THE TASK:
Exactly as written, copy the lines of the data below from the first through the one containing "clearedKeep with clock".

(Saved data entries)
-- ==== Sys2Proof/Tests/Slice0.lean ====
section
/-! SUPPORT. Tests: ill-formed commands, worked values of the spec, one small step for each command, and for each statement
a state that meets its hypotheses. -/

namespace Sys2Proof.Tests

open Sys2Proof.Machine

set_option Elab.async false

/-! ### A small station -/

/-- A configuration: station 9 of segment 258, six circuits, both bearers. -/
def cfg : Configuration :=
  { builtInSet with
    address := some 9, segment := some 258, circuits := 6, standbyEnable := true, label := [65]
    destination := [49, 49, 50] }

/-- A station in ACTIVE that has assembled a frame, its draw source healthy. -/
def base : Station :=
  { Station.reset with
    keep := { clearedKeep with clock := ⟨0, 100000⟩, config := some cfg }
    power := { Station.reset.power with opState := .active, configRead := none }
    directory := { entries := [], effective := 6 }
    line := { clearedLine with assembly := .assembling }
    draw := { startedDraw with mode := .healthy, pool := [21] }
    panel := { clearedPanel with hook := .onHook }
    cabinet := { Station.reset.cabinet with silence := some ⟨0, 100900⟩ } }

/-- The state of a station with nothing waiting. -/
def on (s : Station) : State := { pending := [], station := s }

/-- The station after a command. -/
def after (c : Instr) (s : Station) : Station :=
  match exec c (on s) with
  | .next t => t.station
  | _ => s

/-- A frame of the segment with its check value. -/
def rx (kind source dest : Nat) (body : List Byte) : RxFrame :=
  { segment := 258, source := byte source, dest := byte dest, body := body
    check := crc16 (byte (6 + body.length) :: byte kind :: (be16 258 ++ [byte source, byte dest] ++ body)) }

/-- A powered bearer camped on a network of grade 3. -/
def up (state : BearerState) : Bearer :=
  { clearedBearer with state := state, powered := true, camped := some (20801, 40), networks := [(20801, 40)] }

/-- The tag of the station's own call. -/
def own : Tag := ⟨9, 1⟩

/-- A peer's tag. -/
def peer : Tag := ⟨4, 7⟩

/-- A voice allocation. -/
def holds (who : Claimant) : Option Allocation := some (voiceAllocation who false)

/-- An origin context. -/
def origin (phase : Phase) : Origin :=
  { tag := own, mode := .handset, phase := phase, carrier := .absent, tried := [], localTried := false, recoveries := 0
    step := .none, stepDeadline := none, releasing := none, setupDeadline := some ⟨0, 190000⟩, phaseDeadline := none
    lastPartner := none, connected := false, woken := 0, schedule := none }

/-- The station with an origin context. -/
def calling (o : Origin) : Station := { base with call := { origin := some o, carriers := [] } }

/-- The station with circuit 1 held for its call. -/
def holding (o : Origin) : Station := setView 0 (.heldOwn 9 own ⟨0, 50000⟩) (calling o)

/-- A peer that may lend. -/
def lender (address : Nat) : PeerEntry :=
  { address := address, power := .active, lendReady := true, period := 20, circuits := 6
    summaries := [{ letter := .a, cls := .available, grade := 3, network := 20801 }], held := none
    lastHeard := ⟨0, 90000⟩ }

/-- The directory with lenders. -/
def withLenders (l : List Nat) (s : Station) : Station :=
  { s with directory := { entries := l.map lender, effective := 6 } }

/-- A report record. -/
def record (tag : Tag) : Record :=
  { tag := tag, kind := .tilt, first := ⟨0, 1⟩, last := ⟨0, 1⟩, repeats := 1, peak := 0, axis := none, label := [] }
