-- ==== Sys2Proof/Certificates/Slice0/Obligations.lean ====
section
/-! DEFINITION. The statements about UFE for the provers. -/

open Sys2Proof Sys2Proof.Machine

/-- R63 to R70: no bit of an encoding is dropped. -/
def Obligations.DecodeOfEncodeIsTheInstruction : Prop :=
  ∀ i : Instr, decode (encode i) = .ok i

/-- R63 to R70: every transaction that decodes is the encoding of what it decodes to, so no two transactions are one
instruction and no reserved one falls through to a neighbour. -/
def Obligations.EncodeOfDecodeIsTheTransaction : Prop :=
  ∀ (t : Txn) (i : Instr), decode t = .ok i → encode i = t

/-- The table's words, one for each family, decode to the rows they stand for (R63, R70). A number carries neither a direction
nor a port: that one which fits an outbound and an inbound row (0x7EFF0643010000 does) is read as the outbound row, and that a
width names a port, is the model's choice (log 13). -/
def Obligations.TableWordsDecodeToTheirRows : Prop :=
  decodeTableWord 56 0x7EFF060601000F = some (.setVolume 0x00 0x0F) ∧
  decodeTableWord 56 0x7EFF061A01FF7E = some (.enableDac 0xFF 0x7E) ∧
  decodeTableWord 56 0x7EFF0643010000 = some (.getVolume 0x00 0x00) ∧
  decodeTableWord 56 0x7E00004F000000 = some (.query4FRx ⟨0x00, 0x00, 0x00, 0x00, 0x00⟩) ∧
  decodeTableWord 56 0x7EFF063D010005 = some (.done ⟨0xFF, 0x06, 0x01, 0x00, 0x05⟩) ∧
  decodeTableWord 48 0xFF060601000F = some (.cksum 0xFF 0x06 0x06 0x01 0x00 0x0F) ∧
  decode ⟨.encode, [0x03, 0x12, 0x34]⟩ = .ok (.encode 0x03 0x12 0x34) ∧
  decode ⟨.send, [0x03, 0x12, 0x34]⟩ = .ok (.send 0x03 0x12 0x34) ∧
  decode ⟨.rxbyte, [0x7E]⟩ = .ok (.rxbyte 0x7E) ∧
  decode ⟨.query, [0x43]⟩ = .ok (.query 0x43) ∧
  decode ⟨.setmode, [0x01]⟩ = .ok (.setmode .async) ∧
  decode ⟨.clrstat, [0x0C]⟩ = .ok (.clrstat 0x0C) ∧
  decode ⟨.rdstat, [0x03]⟩ = .ok (.rdstat 0x03)

/-- R178, R67: a name stands for the opcodes 0x01 to 0x1A and 0x42 to 0x4F outbound and for 0x3D, 0x3F to 0x4F inbound, and
for no other. -/
def Obligations.OnlyListedOpcodesHaveNames : Prop :=
  ∀ (op dh dl : Byte) (f : RxFields),
    (decode (commandTxn op dh dl) = .error .unlistedCommand ↔
      ¬ (1 ≤ op.toNat ∧ op.toNat ≤ 0x1A ∨ 0x42 ≤ op.toNat ∧ op.toNat ≤ 0x4F)) ∧
    (decode (responseTxn op f) = .error .unlistedResponse ↔
      ¬ (op.toNat = 0x3D ∨ 0x3F ≤ op.toNat ∧ op.toNat ≤ 0x4F))

/-- R75: CKSUM answers the formula of the variant, none under NONE, and touches no state. -/
def Obligations.CksumAnswersTheFormula : Prop :=
  ∀ (b1 b2 b3 b4 b5 b6 : Byte) (s : State),
    exec (.cksum b1 b2 b3 b4 b5 b6) s = .next { s with
      trace := s.trace ++ [.returned (.checksum (checksumByFormula s.params.variant
        (b1.toNat + b2.toNat + b3.toNat + b4.toNat + b5.toNat + b6.toNat)))] }

/-- The spec's derived law R80: INV and STD give the same number for every input, so the same frame. -/
def Obligations.InvertedEqualsStandard : Prop :=
  (∀ b1 b2 b3 b4 b5 b6 : Byte,
    checksumOf .inv (sumOf b1 b2 b3 b4 b5 b6) = checksumOf .std (sumOf b1 b2 b3 b4 b5 b6)) ∧
  ∀ op dh dl : Byte, encodeFrame .inv op dh dl = encodeFrame .std op dh dl

/-- The spec's derived law R82: in a checksummed frame the six protocol bytes and the checksum add to 0 modulo 65536. -/
def Obligations.FrameSumsToZero : Prop :=
  ∀ (v : Variant) (op dh dl : Byte), v ≠ .none →
    ∃ b0 b1 b2 b3 b4 b5 b6 ckh ckl e : Byte, encodeFrame v op dh dl = [b0, b1, b2, b3, b4, b5, b6, ckh, ckl, e] ∧
      (b1.toNat + b2.toNat + b3.toNat + b4.toNat + b5.toNat + b6.toNat + (ckh.toNat * 256 + ckl.toNat)) % 65536 = 0

/-- The range R81 names: the checksum of a frame UFE builds lies between 0xFBFD and 0xFEFA. -/
def Obligations.FrameChecksumRange : Prop :=
  ∀ (v : Variant) (op dh dl : Byte), v ≠ .none →
    ∃ ck : Word16, checksumOf v (sumOf VERSION LENGTH op ACK_REQ dh dl) = some ck ∧ 0xFBFD ≤ ck.toNat ∧ ck.toNat ≤ 0xFEFA

/-- R83, R85, R86: ENCODE answers the frame, 10 bytes with a checksum and 8 without, and touches no state. -/
def Obligations.EncodeAnswersTheFrame : Prop :=
  ∀ (op dh dl : Byte) (s : State),
    exec (.encode op dh dl) s =
        .next { s with trace := s.trace ++ [.returned (.frame (wireFrame s.params.variant op dh dl))] } ∧
      (wireFrame s.params.variant op dh dl).length = (if s.params.variant = .none then 8 else 10)

/-- R87, R89: where the primitives answer, SEND puts the frame in TXB and on the outbound stream, asks for the settle delay
under SLOW only, and changes nothing else. The delay's event is the spec's decision D16 (log 3, log 26), the bytes of TXB behind
an 8-byte frame are its decision D27, and that exec runs a SEND whole, with primitives that answer at once, is the model's
choice (log 8, log 10). -/
def Obligations.SendCompletes : Prop :=
  ∀ (op dh dl : Byte) (s : State), SendReady s → exec (.send op dh dl) s = .next (afterSend op dh dl s)

/-- R135, with the frame the spec derives there: every command is exactly the SEND of its opcode (run whole: log 8). -/
def Obligations.CommandsAreSends : Prop :=
  ∀ dh dl : Byte,
    SendsAs (.playNext dh dl) 0x01 dh dl ∧
    SendsAs (.playPrevious dh dl) 0x02 dh dl ∧
    SendsAs (.playTrack dh dl) 0x03 dh dl ∧
    SendsAs (.volumeUp dh dl) 0x04 dh dl ∧
    SendsAs (.volumeDown dh dl) 0x05 dh dl ∧
    SendsAs (.setVolume dh dl) 0x06 dh dl ∧
    SendsAs (.setEqualizer dh dl) 0x07 dh dl ∧
    SendsAs (.repeatTrack dh dl) 0x08 dh dl ∧
    SendsAs (.setSource dh dl) 0x09 dh dl ∧
    SendsAs (.sleep dh dl) 0x0A dh dl ∧
    SendsAs (.wake dh dl) 0x0B dh dl ∧
    SendsAs (.reset dh dl) 0x0C dh dl ∧
    SendsAs (.play dh dl) 0x0D dh dl ∧
    SendsAs (.pause dh dl) 0x0E dh dl ∧
    SendsAs (.playFolder dh dl) 0x0F dh dl ∧
    SendsAs (.setDacGain dh dl) 0x10 dh dl ∧
    SendsAs (.repeatAll dh dl) 0x11 dh dl ∧
    SendsAs (.playMp3Folder dh dl) 0x12 dh dl ∧
    SendsAs (.playAdvertFolder dh dl) 0x13 dh dl ∧
    SendsAs (.play3000Folder dh dl) 0x14 dh dl ∧
    SendsAs (.stopAdvertFolder dh dl) 0x15 dh dl ∧
    SendsAs (.stop dh dl) 0x16 dh dl ∧
    SendsAs (.repeatFolder dh dl) 0x17 dh dl ∧
    SendsAs (.randomAll dh dl) 0x18 dh dl ∧
    SendsAs (.loopTrack dh dl) 0x19 dh dl ∧
    SendsAs (.enableDac dh dl) 0x1A dh dl

/-- R66, R163 to R176: every outbound query is exactly the SEND of its opcode (run whole: log 8). -/
def Obligations.QueriesAreSends : Prop :=
  ∀ dh dl : Byte,
    SendsAs (.query42 dh dl) 0x42 dh dl ∧
    SendsAs (.getVolume dh dl) 0x43 dh dl ∧
    SendsAs (.query44 dh dl) 0x44 dh dl ∧
    SendsAs (.query45 dh dl) 0x45 dh dl ∧
    SendsAs (.query46 dh dl) 0x46 dh dl ∧
    SendsAs (.query47 dh dl) 0x47 dh dl ∧
    SendsAs (.query48 dh dl) 0x48 dh dl ∧
    SendsAs (.query49 dh dl) 0x49 dh dl ∧
    SendsAs (.query4A dh dl) 0x4A dh dl ∧
    SendsAs (.query4B dh dl) 0x4B dh dl ∧
    SendsAs (.query4C dh dl) 0x4C dh dl ∧
    SendsAs (.query4D dh dl) 0x4D dh dl ∧
    SendsAs (.query4E dh dl) 0x4E dh dl ∧
    SendsAs (.query4F dh dl) 0x4F dh dl

/-- The frame a named command or query sends begins with the 7 bytes of its row of the opcode table (R63); no byte but the
frame's goes out (R89). That exec runs the SEND whole is the model's choice (log 8). -/
def Obligations.SentFrameBeginsWithTheTableRow : Prop :=
  ∀ (i : Instr) (s : State), (encode i).port = .command → SendReady s →
    ∃ (t : State) (frame : List Byte) (more : List Event), exec i s = .next t ∧
      t.trace = s.trace ++ frame.map .sent ++ more ∧ (∀ b, Event.sent b ∉ more) ∧
      frame.take 7 = (encode i).bytes ∧ frame.length = frameSize s.params.variant

/-- R88 (the bytes it keeps are the spec's decision D27; exec runs it whole: log 8): SEND writes `TXB[0 .. FRAME_SIZE-1]`; every other byte of TXB, and
every byte of RXB, reads as before. -/
def Obligations.SendFillsTxbOnly : Prop :=
  ∀ (op dh dl : Byte) (s : State), SendReady s →
    ∃ t : State, exec (.send op dh dl) s = .next t ∧
      (∀ a, a < frameSize s.params.variant → t.txb.read a = (wireFrame s.params.variant op dh dl)[a]?) ∧
      (∀ a, frameSize s.params.variant ≤ a → t.txb.read a = s.txb.read a) ∧
      ∀ a, t.rxb.read a = s.rxb.read a

/-- R93 (the spec's decision D17): SEND, and every command and query that is one, is refused while TXBUSY = 1. -/
def Obligations.SendWhileBusyIsRefused : Prop :=
  ∀ (i : Instr) (op : Byte) (s : State), sendOpcode i = some op → s.txbusy = true → exec i s = .refused .sendWhileBusy

/-- R92: with a sink that is not ready SEND stands at `send` with TXBUSY = 1, TXB filled and nothing sent; under SLOW with a
DLY that does not answer it stands at `delay` with the frame sent and the delay asked for; FG's turns change nothing there. The
delay's event is the spec's decision D16 (log 3, log 26); that a turn of a blocked FG answers the same state is the model's
choice (log 19), as is the form in which the primitives answer (log 10). -/
def Obligations.SendStaysStuckWithoutAnswer : Prop :=
  ∀ (op dh dl : Byte) (s : State), s.txbusy = false → s.fgAt = .idle →
    (s.env.sinkReady = false →
      ∃ t : State, exec (.send op dh dl) s = .next t ∧
        t = { s with txbusy := true, fgAt := .sendCall 0,
                     txb := s.txb.writeFrom 0 (wireFrame s.params.variant op dh dl) } ∧
        takeTurn .fg t = .next t ∧ takeTurn .fgInternal t = .next t) ∧
    (s.env.sinkReady = true → s.env.delayReady = false → s.params.variant = .slow →
      ∃ t : State, exec (.send op dh dl) s = .next t ∧
        t = { s with txbusy := true, fgAt := .delayWait,
                     txb := s.txb.writeFrom 0 (wireFrame s.params.variant op dh dl),
                     trace := s.trace ++ frameEvents s.params.variant op dh dl ++ [.delay Config.settleMs] } ∧
        takeTurn .fg t = .next t ∧ takeTurn .fgInternal t = .next t)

ANSWER AREA:
-- ==== Sys2Proof/Tests/Slice0.lean ====
section
/-! SUPPORT. Tests: ill-formed commands, worked values of the spec, one small step for each command, and for each statement
a state that meets its hypotheses. -/

namespace Sys2Proof.Tests

open Sys2Proof.Machine

set_option Elab.async false

/-! ### A small station -/

/-- A configuration: station 9 of segment 258, six circuits, both bearers. -/
def cfg : Configuration :=
  { builtInSet with
    address := some 9, segment := some 258, circuits := 6, standbyEnable := true, label := [65]
    destination := [49, 49, 50] }

/-- A station in ACTIVE that has assembled a frame, its draw source healthy. -/
def base : Station :=
  { Station.reset with
    keep := { clearedKeep with clock := ⟨0, 100000⟩, config := some cfg }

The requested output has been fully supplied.